··· Supplied material
/-- exec (R333–R335): the operation of BBX_OP starts, or BBX_AUTH.result gives the reason. Any exec spends the nonce. -/
def State.bbxExec (s : State) : State :=
  let op := s.fld F.BBX_OP.op
  let ream : Fin 4 := ⟨s.fld F.BBX_OP.ream % 4, Nat.mod_lt _ (by decide)⟩
  let out (s : State) (n : Nat) : State := s.modBbx (fun b => { b with result := n, nvalid := false })
  let run (s : State) : State := s.modBbx (fun b => { b with op := some (op, ream), nvalid := false })
  if s.bbx.op.isSome then s.modBbx (fun b => { b with nvalid := false })
  else if s.bbx.lock.isSome then out s 5
  else if op ≠ 1 ∧ op ≠ 2 then out s 7
  else if op = 2 ∧ s.bbx.st.reams[ream].st ≠ 3 then out s 6
  else if s.openMode then run s
  else if s.zkey then out s 2
  else if !s.bbx.nvalid then out s 4
  else if s.bbx.token = s.ownToken then run (s.modBbx (fun b => { b with fails := 0 }))
  else out s.authFail 3

/-- BBX_NONCE_REQUEST (R334, R335). -/
def execBbxNonceRequest (entropy : BitVec 128) (s : State) : Host.Outcome State Fault Refusal :=
  ok (s.when (s.runs .recI && s.exposed && s.bbx.lock.isNone)
    (s.modBbx (fun b => { b with nonce := entropy, nvalid := true, nonceAt := s.time })))

/-- NONCE_EXPIRY (R334): 60 s after it was loaded. -/
def execNonceExpiry (s : State) : Host.Outcome State Fault Refusal :=
  ok (s.whenAt s.bbx.nvalid (s.bbx.nonceAt + 60 * sec1) (fun s => s.modBbx (fun b => { b with nvalid := false })))

/-- BBX_CLEAR (R333): exec with op CLEAR, or with an op value that R333 refuses: it has no row of its own (log 42). -/
def execBbxClear (s : State) : Host.Outcome State Fault Refusal := ok (s.when (s.runs .recI && s.exposed && s.fld F.BBX_OP.op != 2) s.bbxExec)

/-- BBX_RELEASE (R333): exec with op RELEASE. -/
def execBbxRelease (s : State) : Host.Outcome State Fault Refusal := ok (s.when (s.runs .recI && s.exposed && s.fld F.BBX_OP.op = 2) s.bbxExec)

/-- A save after an operation, requested again later where a running save refuses it (R333, R314). -/
def State.opSave (s : State) : State :=
  if s.nvp.save.isSome then (s.stick F.NVP_FLAG.save_ref).modBbx (fun b => { b with saveAgain := true }) else s.saveRequest 3

/-- The markers and seals of the seal_now writes that waited for an operation (R325, R333). -/
def State.sealWaiting (s : State) : State :=
  (List.range s.bbx.sealWait).foldl (fun s _ => s.sealNow) (s.modBbx (fun b => { b with sealWait := 0 }))

/-- The running operation completes (R333): the ring is cleared or the ream returned, the marker is written, the seals that
waited are made, a save is requested. -/
def State.opFinish (s : State) : State :=
  match s.bbx.op with
  | none => s
  | some (op, r) =>
    let data (n : Nat) : BitVec 64 := BitVec.ofNat 64 (n + op * 2 ^ 32 + r.val * 2 ^ 36)
    let s0 := s.modBbx (fun b => { b with op := none, result := 1 })
    if op = 1 then
      let n := s.bbx.st.live.length
      let c := s.bbx.clr.inc
      let s1 := (s0.modStore (fun e => { e with ring := e.ring.filter (fun p => e.sealed p.1) })).modBbx (fun b => { b with clr := c, oldest := [], ahead := [] })
      (((s1.stick F.BBX_STAT.cleared).satEv s.bbx.clr c 0xD5 0x1D10C).ownRecord 0xD6 0x01 (data n) 15 false).sealWaiting.opSave
    else
      let m := s.bbx.st.reams[r]
      let s1 := (s0.modReam r (fun _ => Ream.free)).modBbx (fun b =>
        { b with oldest := b.oldest ++ m.slots, holder := if b.holder = some r then none else b.holder })
      ((s1.stick F.BBX_STAT.released).ownRecord 0xD6 0x02 (data m.slots.length) 15 false).sealWaiting.opSave

/-- BBX_OP_COMPLETE (R333). -/
def execBbxOpComplete (s : State) : Host.Outcome State Fault Refusal := ok (s.when (s.runs .recI) s.opFinish)

/-- LOCKOUT_END (R335): after 600 s of operating time; the run of mismatches starts anew. -/
def execLockoutEnd (s : State) : Host.Outcome State Fault Refusal :=
  match s.bbx.lock with
  | some t => ok (s.whenOp true (t + 600 * 1024) (fun s => s.modBbx (fun b => { b with lock := none, fails := 0 })))
  | none => ok s

end Sys2Proof.Machine
end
······
All lines above from the one containing "def State.sealWaiting (s" to the one containing "starts anew. -/" must be repeated exactly, both lines included, and no others.

def State.sealWaiting (s : State) : State :=
  (List.range s.bbx.sealWait).foldl (fun s _ => s.sealNow) (s.modBbx (fun b => { b with sealWait := 0 }))

/-- The running operation completes (R333): the ring is cleared or the ream returned, the marker is written, the seals that
waited are made, a save is requested. -/
def State.opFinish (s : State) : State :=
  match s.bbx.op with
  | none => s
  | some (op, r) =>
    let data (n : Nat) : BitVec 64 := BitVec.ofNat 64 (n + op * 2 ^ 32 + r.val * 2 ^ 36)
    let s0 := s.modBbx (fun b => { b with op := none, result := 1 })
    if op = 1 then
      let n := s.bbx.st.live.length
      let c := s.bbx.clr.inc
      let s1 := (s0.modStore (fun e => { e with ring := e.ring.filter (fun p => e.sealed p.1) })).modBbx (fun b => { b with clr := c, oldest := [], ahead := [] })
      (((s1.stick F.BBX_STAT.cleared).satEv s.bbx.clr c 0xD5 0x1D10C).ownRecord 0xD6 0x01 (data n) 15 false).sealWaiting.opSave
    else
      let m := s.bbx.st.reams[r]
      let s1 := (s0.modReam r (fun _ => Ream.free)).modBbx (fun b =>
        { b with oldest := b.oldest ++ m.slots, holder := if b.holder = some r then none else b.holder })
      ((s1.stick F.BBX_STAT.released).ownRecord 0xD6 0x02 (data m.slots.length) 15 false).sealWaiting.opSave

/-- BBX_OP_COMPLETE (R333). -/
def execBbxOpComplete (s : State) : Host.Outcome State Fault Refusal := ok (s.when (s.runs .recI) s.opFinish)

/-- LOCKOUT_END (R335): after 600 s of operating time; the run of mismatches starts anew. -/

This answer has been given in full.